# Mat Recommendations, please...



## Flying Crane (Oct 14, 2009)

I folks,

I have some open space in my garage where I train, and I want to get some mats so I can practice falling and whatnot on a regular basis.  I've got a concrete floor, and would like to get some mats that can be taken up and put down fairly easily because I prefer to train on the hard floor when not specifically doing falling and stuff.  I could cover up to about 12 feet by 20 feet or so, maybe even more if I push it.

Could you guys give me some recommendations on good brands?  Something that is firm, not soft and spongey, would be a good cover over concrete I think...maybe the interlocking mats or something like that.  Any idea what I should expect to spend, and where I might get them?  Do I need to lay down a cover over the concrete first, and the mats on top?

thanks.


----------



## jks9199 (Oct 14, 2009)

You might just want to go with basic folding panel mats, available from a lot of vendors.

Others have had good things to say about the interlocking puzzle mats; Macho makes one line of them, but I recall some threads talking about less expensive ones picked up for underneath home gym equipment that seemed to work just as well.


----------



## Aikicomp (Oct 15, 2009)

I have swain mats 1 1/2 " thick covers everything from ukemi and throwing to moving around on them and not feeling spongey. A bit pricey, but, well worth it.

Michael


----------



## lklawson (Oct 15, 2009)

I picked up a pair of Dollamur "Flexi-roll" mats for my garage WMA club on the cheap from their eBay store. 2 mats 1.25" thickness, 6' x 4' @.

The fall really nice and roll up for easy storage (but I hang mine on the wall).

Peace favor your sword,
Kirk


----------



## celtic_crippler (Oct 15, 2009)

I've got a 2 and 3/8 inch 6X12 Swain Mat (black) I'll sell you for $250 (brand new costs over $500) but you gotta figure out how to ship it. 

http://swainmats.com/store/store/comersus_viewItem.asp?idProduct=11

Shoot me a PM if interested.


----------



## Steve (Oct 15, 2009)

Aikicomp said:


> I have swain mats 1 1/2 " thick covers everything from ukemi and throwing to moving around on them and not feeling spongey. A bit pricey, but, well worth it.
> 
> Michael


I was going to recommend the same one. I have a 5'x10' swain flexi-roll mat. At $200, it's not cheap, but it rolls up fast and is a high quality, durable mat. I intend to purchase another one so I have enough room to do some light sparring.

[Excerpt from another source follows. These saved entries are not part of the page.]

-- ==== Sys2Proof/Machine/Comparison.lean ====
section
/-! DEFINITION. The meanings of CMP: SUB without the write-back (R130 to R134). -/

namespace Sys2Proof.Machine

/-- `CMP reg,byte` (R131). -/
def execCmpI (d : RegByte) (k : Byte) (s : State) : Result :=
  withImmediate d k s fun _ v w => writeFlags (aluSub v w) s

/-- `CMP reg,reg` (R132). -/
def execCmpR (d : RegByte) (r : RegByte) (s : State) : Result :=
  withRegister d r s fun _ v w => writeFlags (aluSub v w) s

/-- `CMP reg,[addr]` (R133). -/
def execCmpA (d : RegByte) (a : Byte) (s : State) : Result :=
  withDirect d a s fun _ v w => writeFlags (aluSub v w) s

/-- `CMP reg,[reg]` (R134). -/
def execCmpX (d : RegByte) (x : Indirect) (s : State) : Result :=
  withIndirect d x s fun _ v w => writeFlags (aluSub v w) s

end Sys2Proof.Machine
end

just to be clear, Dollamur and Swain Mats are the same brands. 

Another high quality brand is zebra mats.


----------



## Flying Crane (Oct 15, 2009)

So I took a look at the Swain website, looks like they've got a few designs.  Any comments on the pros and cons of the different styles?  I see the rollups, and the accordian folds, and the interlocking mats.  Are these all firm, or are they soft?  What should I consider for the minimum thickness?

thx.


----------



## Sigung LaBounty (Oct 17, 2009)

Greetings F. C. I use several types of mat, but the one(s) I like the best are the Dollarmur and the Swain fold ups. Of course NOW I find out they have an ebay site, as they were not cheap but Swain (at the time I got them) cut a deal if you bought them through his site. I bought the thinner ones first (1.25" I think) 5X10 and one of my students bought the thicker ones (1.75, again, I think) for most of our throws and take downs. The fold up Swains are used for teaching incremental technique and are fine, but NOT to throw if you don't have the "roll outs" underneath, though limited take downs are okay. Btw, some Sports stores, (Sheels for example) have a version of the tape that binds two or more mats together for a lot cheaper than sold by Dollarmur. If you go with the Dollamur, keep the tape off the under cover foam, it will pull it off, and keep your floor dry as well. Puzzle mats are good, but if you wrestle or grapple, they can give you some sizable skin hickeys that burn like hell when you shower... But then again I'm old and fragile, and proud of it. Hope this helps in some way...


----------



## Flying Crane (Oct 19, 2009)

Sigung LaBounty said:


> Greetings F. C. I use several types of mat, but the one(s) I like the best are the Dollarmur and the Swain fold ups. Of course NOW I find out they have an ebay site, as they were not cheap but Swain (at the time I got them) cut a deal if you bought them through his site. I bought the thinner ones first (1.25" I think) 5X10 and one of my students bought the thicker ones (1.75, again, I think) for most of our throws and take downs. The fold up Swains are used for teaching incremental technique and are fine, but NOT to throw if you don't have the "roll outs" underneath, though limited take downs are okay. Btw, some Sports stores, (Sheels for example) have a version of the tape that binds two or more mats together for a lot cheaper than sold by Dollarmur. If you go with the Dollamur, keep the tape off the under cover foam, it will pull it off, and keep your floor dry as well. Puzzle mats are good, but if you wrestle or grapple, they can give you some sizable skin hickeys that burn like hell when you shower... But then again I'm old and fragile, and proud of it. Hope this helps in some way...


 
Thank you sir, I appreciate your input.


----------



## eagles51593 (Oct 20, 2009)

We got Zebra Mats and they hold up great.  A lot of times, the local tournaments sell the mats after the tourny, and you can get them pretty cheap that way.


----------